## PROBLEM TO WORK ON
Below are entries; copy exactly the lines from the one with "(putPage_within _ _ _).mono ?_" through the one with "(release_within _ _ _).mono ?_", both included, and leave out the rest.

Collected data
◇ ◇ ◇

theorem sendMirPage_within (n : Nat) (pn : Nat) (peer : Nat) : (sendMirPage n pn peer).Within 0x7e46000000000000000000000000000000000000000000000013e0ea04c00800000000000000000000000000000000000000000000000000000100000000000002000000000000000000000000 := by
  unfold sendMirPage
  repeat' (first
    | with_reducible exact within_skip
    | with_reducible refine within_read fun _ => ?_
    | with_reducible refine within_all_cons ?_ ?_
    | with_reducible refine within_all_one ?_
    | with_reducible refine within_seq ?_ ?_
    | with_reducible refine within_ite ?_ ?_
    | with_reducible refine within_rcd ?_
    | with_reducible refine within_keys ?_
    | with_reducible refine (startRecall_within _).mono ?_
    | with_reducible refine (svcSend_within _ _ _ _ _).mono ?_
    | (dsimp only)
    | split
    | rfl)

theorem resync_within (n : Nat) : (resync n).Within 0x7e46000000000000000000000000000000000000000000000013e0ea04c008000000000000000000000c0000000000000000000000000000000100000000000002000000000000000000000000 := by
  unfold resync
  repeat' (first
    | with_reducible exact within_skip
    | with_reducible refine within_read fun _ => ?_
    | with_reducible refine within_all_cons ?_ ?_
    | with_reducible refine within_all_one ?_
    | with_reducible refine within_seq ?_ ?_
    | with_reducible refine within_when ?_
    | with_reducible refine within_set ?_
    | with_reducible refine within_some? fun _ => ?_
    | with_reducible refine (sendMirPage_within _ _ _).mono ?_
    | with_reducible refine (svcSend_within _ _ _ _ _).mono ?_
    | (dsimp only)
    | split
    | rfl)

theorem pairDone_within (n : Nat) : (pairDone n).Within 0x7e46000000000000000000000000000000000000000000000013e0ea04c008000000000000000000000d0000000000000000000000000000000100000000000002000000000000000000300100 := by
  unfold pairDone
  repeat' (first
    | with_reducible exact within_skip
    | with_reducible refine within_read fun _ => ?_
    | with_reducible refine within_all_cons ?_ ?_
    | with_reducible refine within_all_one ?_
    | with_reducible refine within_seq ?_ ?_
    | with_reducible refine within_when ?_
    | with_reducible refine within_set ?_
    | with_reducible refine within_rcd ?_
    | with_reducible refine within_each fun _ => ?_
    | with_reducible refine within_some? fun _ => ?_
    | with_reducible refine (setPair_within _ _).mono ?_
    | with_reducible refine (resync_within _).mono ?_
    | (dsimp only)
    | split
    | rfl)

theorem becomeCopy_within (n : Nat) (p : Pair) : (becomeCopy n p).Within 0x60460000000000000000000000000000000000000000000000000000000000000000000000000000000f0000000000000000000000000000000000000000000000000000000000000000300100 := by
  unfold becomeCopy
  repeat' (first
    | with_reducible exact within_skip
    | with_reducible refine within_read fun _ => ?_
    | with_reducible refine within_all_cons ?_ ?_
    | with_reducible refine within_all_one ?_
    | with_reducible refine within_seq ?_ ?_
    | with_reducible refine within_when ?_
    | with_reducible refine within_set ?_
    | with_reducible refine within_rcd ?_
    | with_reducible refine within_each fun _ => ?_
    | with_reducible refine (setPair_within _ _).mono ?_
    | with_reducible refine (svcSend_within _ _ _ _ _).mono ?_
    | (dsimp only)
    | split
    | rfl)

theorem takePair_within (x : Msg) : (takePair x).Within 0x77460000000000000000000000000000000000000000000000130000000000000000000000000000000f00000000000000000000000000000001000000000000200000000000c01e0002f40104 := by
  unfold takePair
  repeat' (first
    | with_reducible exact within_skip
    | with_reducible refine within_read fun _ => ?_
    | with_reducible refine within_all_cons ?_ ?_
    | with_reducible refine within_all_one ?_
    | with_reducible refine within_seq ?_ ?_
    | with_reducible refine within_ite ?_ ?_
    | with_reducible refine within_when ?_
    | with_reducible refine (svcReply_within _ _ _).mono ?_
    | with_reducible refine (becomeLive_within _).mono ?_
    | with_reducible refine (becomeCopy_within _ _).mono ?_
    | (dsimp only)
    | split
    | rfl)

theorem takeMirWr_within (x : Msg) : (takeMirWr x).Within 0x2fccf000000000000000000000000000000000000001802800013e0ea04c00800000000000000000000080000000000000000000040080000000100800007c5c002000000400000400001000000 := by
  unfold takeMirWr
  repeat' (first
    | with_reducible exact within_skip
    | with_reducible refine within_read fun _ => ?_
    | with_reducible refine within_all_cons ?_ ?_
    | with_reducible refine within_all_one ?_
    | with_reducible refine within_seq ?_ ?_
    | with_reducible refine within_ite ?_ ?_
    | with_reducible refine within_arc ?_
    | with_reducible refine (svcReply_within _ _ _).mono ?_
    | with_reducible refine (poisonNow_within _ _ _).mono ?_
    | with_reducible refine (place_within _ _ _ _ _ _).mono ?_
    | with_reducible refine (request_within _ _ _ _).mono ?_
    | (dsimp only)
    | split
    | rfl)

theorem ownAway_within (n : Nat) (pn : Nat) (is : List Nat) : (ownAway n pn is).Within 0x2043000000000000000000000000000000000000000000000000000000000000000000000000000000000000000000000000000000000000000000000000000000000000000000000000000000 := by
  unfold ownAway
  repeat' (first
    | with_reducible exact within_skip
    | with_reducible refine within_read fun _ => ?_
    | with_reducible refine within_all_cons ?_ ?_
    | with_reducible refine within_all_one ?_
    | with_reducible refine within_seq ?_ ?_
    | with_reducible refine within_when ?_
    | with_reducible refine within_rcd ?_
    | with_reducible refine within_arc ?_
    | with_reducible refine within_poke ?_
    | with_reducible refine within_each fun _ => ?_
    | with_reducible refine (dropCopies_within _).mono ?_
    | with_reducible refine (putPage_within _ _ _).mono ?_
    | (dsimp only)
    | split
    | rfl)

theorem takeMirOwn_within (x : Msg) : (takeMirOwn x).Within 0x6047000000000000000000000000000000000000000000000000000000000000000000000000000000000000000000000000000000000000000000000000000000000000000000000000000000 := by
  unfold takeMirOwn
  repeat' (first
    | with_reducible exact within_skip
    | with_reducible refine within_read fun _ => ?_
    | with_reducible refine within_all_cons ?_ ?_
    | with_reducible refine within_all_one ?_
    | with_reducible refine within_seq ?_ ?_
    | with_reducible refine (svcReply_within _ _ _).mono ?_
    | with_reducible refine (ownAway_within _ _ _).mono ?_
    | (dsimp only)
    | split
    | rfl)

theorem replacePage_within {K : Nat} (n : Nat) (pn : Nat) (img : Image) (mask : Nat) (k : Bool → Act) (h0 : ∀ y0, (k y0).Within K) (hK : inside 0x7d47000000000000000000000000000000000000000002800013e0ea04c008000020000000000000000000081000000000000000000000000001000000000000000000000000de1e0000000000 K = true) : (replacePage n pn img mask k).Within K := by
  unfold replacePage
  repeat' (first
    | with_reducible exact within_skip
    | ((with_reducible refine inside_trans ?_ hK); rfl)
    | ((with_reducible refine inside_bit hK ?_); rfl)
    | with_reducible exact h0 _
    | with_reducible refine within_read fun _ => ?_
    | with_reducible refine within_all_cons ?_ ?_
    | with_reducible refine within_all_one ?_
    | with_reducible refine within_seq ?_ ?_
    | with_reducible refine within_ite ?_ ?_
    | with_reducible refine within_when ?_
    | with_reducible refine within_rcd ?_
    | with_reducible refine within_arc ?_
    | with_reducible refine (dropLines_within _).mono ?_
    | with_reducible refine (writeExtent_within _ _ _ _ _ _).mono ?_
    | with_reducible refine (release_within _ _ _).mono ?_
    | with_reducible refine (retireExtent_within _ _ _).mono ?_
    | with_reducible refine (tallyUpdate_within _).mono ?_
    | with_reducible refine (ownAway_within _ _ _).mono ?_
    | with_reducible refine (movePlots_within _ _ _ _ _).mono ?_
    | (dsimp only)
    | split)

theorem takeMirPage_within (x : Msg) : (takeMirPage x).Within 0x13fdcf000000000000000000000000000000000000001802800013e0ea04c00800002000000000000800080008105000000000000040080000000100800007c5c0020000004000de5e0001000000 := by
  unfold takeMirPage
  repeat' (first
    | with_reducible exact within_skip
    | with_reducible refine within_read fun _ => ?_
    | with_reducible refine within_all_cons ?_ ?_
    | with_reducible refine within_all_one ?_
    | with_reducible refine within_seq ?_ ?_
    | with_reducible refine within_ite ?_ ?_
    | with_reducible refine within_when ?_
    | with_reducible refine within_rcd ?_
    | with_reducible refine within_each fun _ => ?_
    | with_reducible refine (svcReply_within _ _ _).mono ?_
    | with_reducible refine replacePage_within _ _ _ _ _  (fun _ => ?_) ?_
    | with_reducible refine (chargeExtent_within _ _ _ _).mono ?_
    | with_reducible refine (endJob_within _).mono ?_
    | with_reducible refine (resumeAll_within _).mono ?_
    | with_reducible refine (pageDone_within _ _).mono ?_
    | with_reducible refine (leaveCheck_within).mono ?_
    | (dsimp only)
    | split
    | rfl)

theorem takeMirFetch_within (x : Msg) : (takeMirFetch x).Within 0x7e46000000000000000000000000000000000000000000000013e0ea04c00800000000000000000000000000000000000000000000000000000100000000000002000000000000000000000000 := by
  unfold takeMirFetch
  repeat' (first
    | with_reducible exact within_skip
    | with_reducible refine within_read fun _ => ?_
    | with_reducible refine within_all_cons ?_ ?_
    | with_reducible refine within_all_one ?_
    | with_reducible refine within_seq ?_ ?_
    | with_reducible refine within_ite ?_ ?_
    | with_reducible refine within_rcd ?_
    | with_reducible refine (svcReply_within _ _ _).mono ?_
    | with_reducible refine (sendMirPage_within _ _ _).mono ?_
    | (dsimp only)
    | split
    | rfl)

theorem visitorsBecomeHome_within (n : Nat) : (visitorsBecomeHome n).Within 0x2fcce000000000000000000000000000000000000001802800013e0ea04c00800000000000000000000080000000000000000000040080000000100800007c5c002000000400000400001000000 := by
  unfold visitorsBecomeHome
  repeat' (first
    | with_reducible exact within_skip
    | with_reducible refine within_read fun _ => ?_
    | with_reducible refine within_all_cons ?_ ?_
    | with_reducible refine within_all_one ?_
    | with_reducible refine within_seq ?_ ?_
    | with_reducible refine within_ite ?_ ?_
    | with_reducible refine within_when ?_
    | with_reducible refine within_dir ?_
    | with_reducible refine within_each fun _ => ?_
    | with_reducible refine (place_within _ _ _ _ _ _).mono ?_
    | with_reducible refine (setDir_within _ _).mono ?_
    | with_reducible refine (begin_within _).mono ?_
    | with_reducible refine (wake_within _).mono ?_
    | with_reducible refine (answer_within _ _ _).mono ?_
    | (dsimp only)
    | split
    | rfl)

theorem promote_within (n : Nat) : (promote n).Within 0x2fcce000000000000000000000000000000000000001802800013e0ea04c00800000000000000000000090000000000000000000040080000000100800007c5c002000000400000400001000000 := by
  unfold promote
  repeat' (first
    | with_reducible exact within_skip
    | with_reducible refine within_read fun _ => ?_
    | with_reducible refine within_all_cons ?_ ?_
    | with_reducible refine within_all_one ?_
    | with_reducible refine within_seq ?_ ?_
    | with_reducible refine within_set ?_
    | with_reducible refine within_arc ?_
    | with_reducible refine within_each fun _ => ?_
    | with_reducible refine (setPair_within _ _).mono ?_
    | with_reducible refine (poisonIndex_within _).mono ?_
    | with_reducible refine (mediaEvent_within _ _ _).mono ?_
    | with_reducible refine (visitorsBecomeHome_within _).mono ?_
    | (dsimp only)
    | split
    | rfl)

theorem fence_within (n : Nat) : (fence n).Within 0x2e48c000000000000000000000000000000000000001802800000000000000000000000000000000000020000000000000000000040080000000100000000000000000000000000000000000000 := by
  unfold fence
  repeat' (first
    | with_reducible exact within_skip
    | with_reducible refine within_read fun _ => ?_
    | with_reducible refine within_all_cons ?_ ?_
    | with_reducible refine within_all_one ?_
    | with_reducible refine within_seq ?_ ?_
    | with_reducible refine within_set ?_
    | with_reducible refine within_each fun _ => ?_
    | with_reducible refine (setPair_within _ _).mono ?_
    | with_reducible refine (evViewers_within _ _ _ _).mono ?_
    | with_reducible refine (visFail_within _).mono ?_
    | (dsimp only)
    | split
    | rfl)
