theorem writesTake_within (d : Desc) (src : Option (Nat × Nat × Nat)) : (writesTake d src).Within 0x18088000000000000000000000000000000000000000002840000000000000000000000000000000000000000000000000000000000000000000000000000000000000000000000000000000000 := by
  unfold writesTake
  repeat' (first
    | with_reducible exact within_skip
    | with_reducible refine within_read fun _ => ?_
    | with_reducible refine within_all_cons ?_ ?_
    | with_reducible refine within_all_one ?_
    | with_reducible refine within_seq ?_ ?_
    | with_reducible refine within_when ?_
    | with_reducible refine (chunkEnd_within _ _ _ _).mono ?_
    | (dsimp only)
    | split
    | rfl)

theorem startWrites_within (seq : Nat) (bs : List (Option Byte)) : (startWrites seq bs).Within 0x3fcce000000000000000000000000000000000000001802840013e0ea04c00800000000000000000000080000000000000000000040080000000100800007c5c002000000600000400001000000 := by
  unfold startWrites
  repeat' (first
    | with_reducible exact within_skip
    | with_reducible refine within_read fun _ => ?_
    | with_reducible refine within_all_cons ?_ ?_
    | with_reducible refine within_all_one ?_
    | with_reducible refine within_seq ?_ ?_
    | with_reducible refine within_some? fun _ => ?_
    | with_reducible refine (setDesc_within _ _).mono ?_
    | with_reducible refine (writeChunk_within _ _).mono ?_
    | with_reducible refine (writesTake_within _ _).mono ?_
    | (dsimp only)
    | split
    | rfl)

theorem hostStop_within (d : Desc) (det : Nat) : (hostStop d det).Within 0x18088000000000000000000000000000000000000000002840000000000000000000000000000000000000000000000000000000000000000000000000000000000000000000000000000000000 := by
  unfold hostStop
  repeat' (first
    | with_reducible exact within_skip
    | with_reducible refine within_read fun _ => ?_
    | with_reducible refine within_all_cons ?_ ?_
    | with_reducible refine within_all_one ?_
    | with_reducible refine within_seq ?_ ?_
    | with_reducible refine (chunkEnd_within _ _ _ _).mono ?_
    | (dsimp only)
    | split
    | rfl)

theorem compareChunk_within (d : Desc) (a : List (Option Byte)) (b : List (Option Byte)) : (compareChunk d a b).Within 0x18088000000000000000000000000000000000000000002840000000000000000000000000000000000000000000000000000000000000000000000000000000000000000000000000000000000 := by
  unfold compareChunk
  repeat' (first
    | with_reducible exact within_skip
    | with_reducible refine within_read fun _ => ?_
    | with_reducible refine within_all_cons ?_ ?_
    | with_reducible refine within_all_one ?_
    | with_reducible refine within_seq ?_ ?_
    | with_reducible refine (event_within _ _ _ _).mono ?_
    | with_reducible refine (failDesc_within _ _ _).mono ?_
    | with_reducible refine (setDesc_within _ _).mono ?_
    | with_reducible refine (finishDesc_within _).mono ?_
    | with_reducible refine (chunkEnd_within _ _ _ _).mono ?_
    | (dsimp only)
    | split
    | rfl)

◇ ◇ ◇

## TASK OUTPUT
    | with_reducible refine (putPage_within _ _ _).mono ?_
    | (dsimp only)
    | split
    | rfl)

theorem takeMirOwn_within (x : Msg) : (takeMirOwn x).Within 0x6047000000000000000000000000000000000000000000000000000000000000000000000000000000000000000000000000000000000000000000000000000000000000000000000000000000 := by
  unfold takeMirOwn
  repeat' (first
    | with_reducible exact within_skip
    | with_reducible refine within_read fun _ => ?_
    | with_reducible refine within_all_cons ?_ ?_
    | with_reducible refine within_all_one ?_
    | with_reducible refine within_seq ?_ ?_
    | with_reducible refine (svcReply_within _ _ _).mono ?_
    | with_reducible refine (ownAway_within _ _ _).mono ?_
    | (dsimp only)
    | split
    | rfl)

theorem replacePage_within {K : Nat} (n : Nat) (pn : Nat) (img : Image) (mask : Nat) (k : Bool → Act) (h0 : ∀ y0, (k y0).Within K) (hK : inside 0x7d47000000000000000000000000000000000000000002800013e0ea04c008000020000000000000000000081000000000000000000000000001000000000000000000000000de1e0000000000 K = true) : (replacePage n pn img mask k).Within K := by
  unfold replacePage
  repeat' (first
    | with_reducible exact within_skip
    | ((with_reducible refine inside_trans ?_ hK); rfl)
    | ((with_reducible refine inside_bit hK ?_); rfl)
    | with_reducible exact h0 _
    | with_reducible refine within_read fun _ => ?_
    | with_reducible refine within_all_cons ?_ ?_
    | with_reducible refine within_all_one ?_
    | with_reducible refine within_seq ?_ ?_
    | with_reducible refine within_ite ?_ ?_
    | with_reducible refine within_when ?_
    | with_reducible refine within_rcd ?_
    | with_reducible refine within_arc ?_
    | with_reducible refine (dropLines_within _).mono ?_
    | with_reducible refine (writeExtent_within _ _ _ _ _ _).mono ?_
    | with_reducible refine (release_within _ _ _).mono ?_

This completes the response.